December 13, 2007

Letter to the Paper LIX

InsideCatholic.com is hosting a war debate on the moral justness of the Iraq War. The first installment is the pro-war opening prompted me to write the following:


There is a real need for Catholics to agree on the facts of the Iraq war. When did it start, end, what are the stakes, these are all things that are in contention and create unnecessary acrimony. The stakes are often minimized and when it happens, of course the cost looks much more unreasonable.

We are currently running the very dangerous end game of a multi-century decline of the Islamic civilization (this decline predates US independence). Go read Bernard Lewis for the details. There is a real need that there is a way out for the muslims but a pernicious interlocking web of pathologies has prevented a fix for centuries and it's just getting worse.

At the same time we are on the verge of a revolution in military affairs where smaller and smaller groups can create larger and larger amounts of trouble, the ultimate expression being the "superempowered individual" a real life embodiment of every James Bond villian you've ever seen. Osama Bin Laden is just an early model. It goes downhill from him.

We are still at war with N. Korea. We were still at war with Iraq. These sorts of extended cease fires have happened all the time in the history of diplomatic affairs and the Vatican has certainly encountered them before. To deny these diplomatic facts is to ignore an important point of reality. You cannot ignore reality and hope to arrive at a proper moral judgment as to the justness of a war.

The overflights of Iraqi airspace were not police runs. The US military never conceived of them as police actions and its police arms (military police/shore patrol) did not manage them. Our establishment of independent Kurdistan cannot be viewed as a police action.
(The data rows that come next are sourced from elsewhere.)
-- ==== Sys2Proof/Machine/Regs.lean ====
section
/-!
DEFINITION. The registers of the BAR0 space by name (spec 22, *Register index*) and their fields, as the register
tables of spec 02 to 22 lay them out. `RegKind` has one constructor per register table; an indexed register
is a `RegId` whose `i` and `j` are the indices its name carries, in order (CAD_MK: channel, segment; ECC_ERASE and
ECC_DEV: 2*c + r, then the device). `R.<register>_<FIELD>` is a field: the register, its lowest bit, its width.
-/
namespace Sys2Proof.Machine

/-- One constructor per register table of the spec. -/
inductive RegKind where
  | glbStrap
  | glbClaim0
  | glbClaim1
  | glbClaimerr
  | glbGpioDir
  | glbGpioOut
  | glbGpioIn
  | glbIdentity
  | glbUid0
  | glbUid1
  | glbBootstat
  | glbRstcause
  | pnrMsg
  | pnrCtrl
  | pnrStatus
  | pnrTake
  | pnrLock
  | pnrEpoch
  | pnrBind
  | pnrBindlock
  | pnrBell
  | pnrBellen
  | pnrViol
  | glbDevstate
  | glbHostacc
  | glbHostviol
  | chRunway
  | chDecmax
  | chStall
  | chDeclate
  | chBfstat
  | chBfrec0
  | chBfrec1
  | chBfrec2
  | chBfrec3
  | chBfrec4
  | chBfrec5
  | chBfpop
  | cmpCtrl
  | cmpStatus
  | cmpIn
  | cmpOut
  | chTblstat
  | chCommitlo
  | chCommithi
  | chColstat
  | chUncomp
  | chEdge
  | cadCtrl
  | cadPitch
  | cadStatus
  | cadPoslo
  | cadHwlo
  | cadZlo
  | cadHigh
  | cadFlo
  | cadFhi
  | cadShiftlo
  | cadShifthi
  | cadLineper
  | cadPredper
  | cadFirecfg
  | cadWarncfg
  | cadIllegal
  | cadLatedrop
  | cadMk
  | hptPcfg
  | hptPstat
  | hptBaseoff
  | hptRg
  | hptStrobe
  | hptVnom
  | hptSense
  | hptNosos
  | hptLinkerr
  | hptTt
  | hptWdfault
  | hptLdbase
  | hptLdsize
  | hptLdwr
  | hptLdrd
  | lnsCtrl
  | lnsStat
  | lnsTxeq
  | lnsPrbserr
  | lnsInj
  | lnsPciestat
  | fabId
  | fabState
  | fabLookahead
  | fabTimelo
  | fabTimehi
  | fabRate
  | fabTheta
  | fabPctrl
  | fabPstat
  | fabPdly
  | fabPerr
  | fabRoute
  | dmcCfg
  | dmcWq
  | dmcRhcfg
  | dmcThrottle
  | dmcRhstat
  | dmcRefstat
  | dmcTrainstat
  | eccCfg
  | eccCorr
  | eccUncorr
  | eccScrub
  | eccScrubpos
  | eccPoisonstat
  | eccTrkstat
  | eccErase
  | eccDiagctrl
  | eccDiagaddrlo
  | eccDiagaddrhi
  | eccDiagbuf
  | eccDev
  | dmaCtrl
  | dmaDesclo
  | dmaDeschi
  | dmaStat
  | dmaFaillo
  | dmaFailhi
  | dmaCount
  | dmaMaxdesc
  | dmaCrclo
  | dmaCrchi
  | dmaFence
  | dmaTimeout
  | crcCfg
  | crcStat
  | crcData8
  | crcData16
  | crcData32
  | crcVallo
  | crcValhi
  | crcReslo
  | crcReshi
  | crcScanlo
  | crcScanhi
  | crcScanlen
  | rdgStatus
  | rdgSafe
  | rdgCause
  | rdgHpen
  | rdgMoten
  | rdgHbcfg
  | rdgKick
  | rdgHbstat
  | rdgLock
  | rdgPortWidth
  | rdgPortTime
  | rdgPortTemp
  | rdgPstat
  | motAxCur
  | motAxVmax
  | motAxAmax
  | motAxJmax
  | motAxSw
  | motAxHome
  | motAxHomepos
  | motAxTravel
  | motAxPos
  | motAxStat
  | snsCtrl
  | snsStat
  | snsIn
  | snsTrim
  | snsDly
  | snsDietrim
  | snsPortcfg
  | snsThtab
  | bstCtrl
  | bstStat
  | bstRes0
  | bstRes1
  | bstRes2
  | bstRepair
  | errInjstat
  | errHostpend
  | errCfg
  | errCount
  | pmcCtrl
  | pmcAccess
  | pmcOvf
  | pmcTrcstat
  | pmcSel
  | pmcCntlo
  | pmcCnthi
  | pmcUsnap
  | pmcStimelo
  | pmcStimehi
  | pmcSnaplo
  | pmcSnaphi
  | glbWinsel
deriving DecidableEq, Repr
Such an action follows no accepted police model. To call it policing is an abuse of language and has no place in the proper discussion of the justice of war.

It seems now (though history has not yet finalized its say) that Saddam's 2003 nuclear program was a chimera designed to counter a real nuclear weapons program in Iran. To kill someone who tries and succeeds to deceive you into thinking they are armed and an immediate mortal threat to your life is usually not considered immoral. The state equivalent seems to have happened here.

Our best understanding at this point is that this invasion stopped two illegal nuclear weapons programs, Iran's and Libya's. Creating a demonstration effect to improve safety throughout the region was always part of the point of the war. We succeeded at that and those good effects should be put in the balance as to whether or not the war did more good than bad.


I have a feeling I'm going to be writing more in the rest of the debate series.